# Brief
Below are some records; output exactly the lines from the line with "(.st (low3 ty)" to the line with "(.feclr a (r6 b))", both ends kept, and nothing more.

# Supplied records

def dec0E (w : BitVec 32) (l : BitVec 14) (dup : Bool) : Except Nat Instr :=
  let d := fieldOf w 24 19
  let okd := !dup || hi6 d
  match fieldOf w 18 17 with
  | 0 => checks okd true true true (.movi (r6 d) (effS 17 (fieldOf w 16 0) l))
  | 1 => checks okd true true true (.movhi (r6 d) (effU 17 (fieldOf w 16 0) l))
  | _ => .error 18

/-- Majors 0x10 to 0x13 (09 R169, R174). -/
def decFU (t : FTy) (w : BitVec 32) : Except Nat Instr :=
  let d := r6 (fieldOf w 24 19)
  let a := r6 (fieldOf w 18 13)
  let sel := fieldOf w 12 7
  let rm := fieldOf w 6 4
  match sel with
  | 0 => withRm true rm true (fun r => .fsqrt t r d a)
  | 1 => withRm true rm true (fun r => .fexp2 t r d a)
  | 2 => withRm true rm true (fun r => .flog2 t r d a)
  | 3 => withRm true rm true (fun r => .fexp t r d a)
  | 4 => withRm true rm true (fun r => .flog t r d a)
  | 5 => withRm true rm true (fun r => .fsin t r d a)
  | 6 => withRm true rm true (fun r => .fcos t r d a)
  | 7 => withRm true rm true (fun r => .ftanh t r d a)
  | 8 => withRm true rm true (fun r => .ferf t r d a)
  | 9 => withRm true rm true (fun r => .frcpa t r d a)
  | 10 => withRm true rm true (fun r => .frsqa t r d a)
  | 11 => checks true (rm == 0) true true (.fclass t d a)
  | 12 => withRm true rm true (fun r => .frnd t r d a)
  | n =>
    if n < 16 || 48 ≤ n then .error 18
    else if n < 32 then
      (if 13 ≤ n - 16 then .error 21 else withRm true rm true (fun r => .fcvt t r (BitVec.ofNat 4 (n - 16)) d a))
    else if n - 32 < 7 || 10 < n - 32 then .error 21
    else withRm true rm true (fun r => .fcvtFromInt t r (BitVec.ofNat 4 (n - 32)) d a)

def decF (t : FTy) (w : BitVec 32) : Except Nat Instr :=
  let d := r6 (fieldOf w 24 19)
  let a := r6 (fieldOf w 18 13)
  let b := r6 (fieldOf w 12 7)
  let rm := fieldOf w 6 4
  match fieldOf w 3 0 with
  | 0 => withRm true rm true (fun r => .fadd t r d a b)
  | 1 => withRm true rm true (fun r => .fsub t r d a b)
  | 2 => withRm true rm true (fun r => .fmul t r d a b)
  | 3 => withRm true rm true (fun r => .fdiv t r d a b)
  | 4 => withRm true rm true (fun r => .ffma t r d a b)
  | 5 => checks true (rm == 0) true true (.fmin t d a b)
  | 6 => checks true (rm == 0) true true (.fmax t d a b)
  | 7 => .ok (.fcmp t (low3 rm) d a b)
  | 15 => decFU t w
  | _ => .error 18

/-- Majors 0x14 to 0x1F (13, 09 R148). -/
def dec14 (w : BitVec 32) (l : BitVec 14) : Except Nat Instr :=
  let ty := fieldOf w 12 10
  checks true true (ty != 7) true
    (.ld (low3 ty) (fieldOf w 8 8 == 1) (fieldOf w 9 9 == 1) (r6 (fieldOf w 24 19)) (r6 (fieldOf w 18 13)) (effU 8 (fieldOf w 7 0) l))

def dec15 (w : BitVec 32) (l : BitVec 14) : Except Nat Instr :=
  let ty := fieldOf w 12 10
  checks true true (ty != 7) (fieldOf w 9 8 == 0)
    (.st (low3 ty) (r6 (fieldOf w 24 19)) (r6 (fieldOf w 18 13)) (effU 8 (fieldOf w 7 0) l))

def dec16 (w : BitVec 32) (l : BitVec 14) : Except Nat Instr :=
  let imm := effU 10 (fieldOf w 9 0) l
  let d := r6 (fieldOf w 24 19)
  let a := r6 (fieldOf w 18 13)
  if fieldOf w 12 12 == 0 then .ok (.vld (fieldOf w 10 10 == 1) (fieldOf w 11 11 == 1) d a imm)
  else checks true true true (fieldOf w 11 10 == 0) (.vst d a imm)

def dec17 (w : BitVec 32) : Except Nat Instr :=
  let d := fieldOf w 24 19
  let a := r6 (fieldOf w 18 13)
  let cnt := fieldOf w 9 4
  let rsv := fieldOf w 3 0 == 0
  let fits := decide (d + cnt + 1 ≤ 64)
  if fieldOf w 12 12 == 0 then
    checks true rsv true fits (.vldm (fieldOf w 10 10 == 1) (fieldOf w 11 11 == 1) (r6 d) a (r6 cnt))
  else checks true rsv true (fits && fieldOf w 11 10 == 0) (.vstm (r6 d) a (r6 cnt))

def dec18 (w : BitVec 32) (l : BitVec 14) : Except Nat Instr :=
  let tv := BitVec.ofNat 4 (fieldOf w 24 21)
  let a := r6 (fieldOf w 18 13)
  let imm := effU 10 (fieldOf w 9 0) l
  let rsv := fieldOf w 20 19 == 0
  if fieldOf w 12 12 == 0 then
    checks true rsv true true (.tld (fieldOf w 10 10 == 1) (fieldOf w 11 11 == 1) tv a imm)
  else checks true rsv true (fieldOf w 11 10 == 0) (.tst tv a imm)

/-- The compare-and-swap forms need an even B of at most 62 (13 R241, R248, 25 R408). -/
def casOk (op b : Nat) : Bool := op != 5 || b % 2 == 0

def dec19 (w : BitVec 32) : Except Nat Instr :=
  let d := fieldOf w 24 19
  let a := r6 (fieldOf w 18 13)
  let b := fieldOf w 12 7
  let op := fieldOf w 3 0
  let q := low3 d
  match fieldOf w 6 4 with
  | 0 => checks true (d == 0 && op == 0) true true (.feset a (r6 b))
  | 1 => checks true (d == 0 && op == 0) true true (.feclr a (r6 b))
  | 2 => checks true (d / 8 == 0) (decide (op < 10)) (casOk op b) (.atom false (BitVec.ofNat 4 op) q a (r6 b))
  | 3 => checks true (d / 8 == 0) (decide (op < 10)) (casOk op b) (.atom true (BitVec.ofNat 4 op) q a (r6 b))
  | _ => .error 18

def dec1A (w : BitVec 32) : Except Nat Instr :=
  let r := fieldsR w
  match r.f with
  | 0 => .ok (.gget (r6 r.d) (r6 r.a) (r6 r.b))
  | 1 => .ok (.gput (r6 r.d) (r6 r.a) (r6 r.b))
  | _ => .error 18

def dec1B (w : BitVec 32) : Except Nat Instr :=
  let k := BitVec.ofNat 4 (fieldOf w 24 21)
  let a := r6 (fieldOf w 20 15)
  let b := fieldOf w 14 9
  let c := fieldOf w 8 6
  let op := fieldOf w 2 0
  match fieldOf w 5 3 with
  | 0 => checks true (b == 0) (op != 7) true (.pld (low3 op) (low3 c) k a)
  | 1 => checks true (c == 0) (op != 7) true (.pst (low3 op) k a (r6 b))
  | 2 => checks true true true (casOk op b) (.patom (low3 op) (low3 c) k a (r6 b))
  | 3 => .ok (.pget k a (r6 b) (r6 (c * 8 + op)))
  | _ => .error 18

def dec1C (w : BitVec 32) : Except Nat Instr :=
  let k := BitVec.ofNat 4 (fieldOf w 24 21)
  let a := r6 (fieldOf w 20 15)
  let b := r6 (fieldOf w 14 9)
  let rsv := fieldOf w 5 0 == 0
  match fieldOf w 8 6 with
  | 0 => checks true rsv true true (.lease k a b)
  | 1 => checks true rsv true true (.lrel k a b)
  | _ => .error 18

def dec1D (w : BitVec 32) : Except Nat Instr :=
  let k := BitVec.ofNat 4 (fieldOf w 24 21)
  let kb := fieldOf w 20 17
  let a := r6 (fieldOf w 16 11)
  let b := fieldOf w 10 5
  let rsv := fieldOf w 1 0 == 0
  match fieldOf w 4 2 with
  | 0 => checks true (rsv && kb == 0 && b == 0) true true (.capld k a)
  | 1 => checks true (rsv && kb == 0 && b == 0) true true (.capst k a)
  | 2 => checks true rsv true true (.capder k (BitVec.ofNat 4 kb) a (r6 b))
  | 3 => checks true (rsv && kb == 0) true true (.capchk k a (r6 b))
  | _ => .error 18

def dec1E (w : BitVec 32) : Except Nat Instr :=
  let r := fieldsR w
  let d := r6 r.d
  match r.f with
  | 0 => checks true (r.d / 8 == 0 && r.b == 0) true true (.sbind (low3 r.d) (r6 r.a))
  | 1 => checks true (r.d / 8 == 0 && r.a == 0 && r.b == 0) true true (.sunbind (low3 r.d))
  | 2 =>
    (match r.b with
     | 0 => checks true true true (decide (r.a < 8)) (.sstatVal d (low3 r.a))
     | 1 => checks true true true (decide (r.a < 8)) (.sstatQ d (low3 r.a))
     | 2 => checks true true true (decide (r.a < 2)) (.sstatCe d (BitVec.ofNat 1 r.a))
     | 3 => checks true true true (decide (r.a < 2)) (.sstatCf d (BitVec.ofNat 1 r.a))
     | 4 => checks true (r.a == 0) true true (.sstatPut d)
     | _ => .error 22)
  | _ => .error 18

# Reply
    (.st (low3 ty) (r6 (fieldOf w 24 19)) (r6 (fieldOf w 18 13)) (effU 8 (fieldOf w 7 0) l))

def dec16 (w : BitVec 32) (l : BitVec 14) : Except Nat Instr :=
  let imm := effU 10 (fieldOf w 9 0) l
  let d := r6 (fieldOf w 24 19)
  let a := r6 (fieldOf w 18 13)
  if fieldOf w 12 12 == 0 then .ok (.vld (fieldOf w 10 10 == 1) (fieldOf w 11 11 == 1) d a imm)
  else checks true true true (fieldOf w 11 10 == 0) (.vst d a imm)

def dec17 (w : BitVec 32) : Except Nat Instr :=
  let d := fieldOf w 24 19
  let a := r6 (fieldOf w 18 13)
  let cnt := fieldOf w 9 4
  let rsv := fieldOf w 3 0 == 0
  let fits := decide (d + cnt + 1 ≤ 64)
  if fieldOf w 12 12 == 0 then
    checks true rsv true fits (.vldm (fieldOf w 10 10 == 1) (fieldOf w 11 11 == 1) (r6 d) a (r6 cnt))
  else checks true rsv true (fits && fieldOf w 11 10 == 0) (.vstm (r6 d) a (r6 cnt))

def dec18 (w : BitVec 32) (l : BitVec 14) : Except Nat Instr :=
  let tv := BitVec.ofNat 4 (fieldOf w 24 21)
  let a := r6 (fieldOf w 18 13)
  let imm := effU 10 (fieldOf w 9 0) l
  let rsv := fieldOf w 20 19 == 0
  if fieldOf w 12 12 == 0 then
    checks true rsv true true (.tld (fieldOf w 10 10 == 1) (fieldOf w 11 11 == 1) tv a imm)
  else checks true rsv true (fieldOf w 11 10 == 0) (.tst tv a imm)

/-- The compare-and-swap forms need an even B of at most 62 (13 R241, R248, 25 R408). -/
def casOk (op b : Nat) : Bool := op != 5 || b % 2 == 0

def dec19 (w : BitVec 32) : Except Nat Instr :=
  let d := fieldOf w 24 19
  let a := r6 (fieldOf w 18 13)
  let b := fieldOf w 12 7
  let op := fieldOf w 3 0
  let q := low3 d
  match fieldOf w 6 4 with
  | 0 => checks true (d == 0 && op == 0) true true (.feset a (r6 b))
  | 1 => checks true (d == 0 && op == 0) true true (.feclr a (r6 b))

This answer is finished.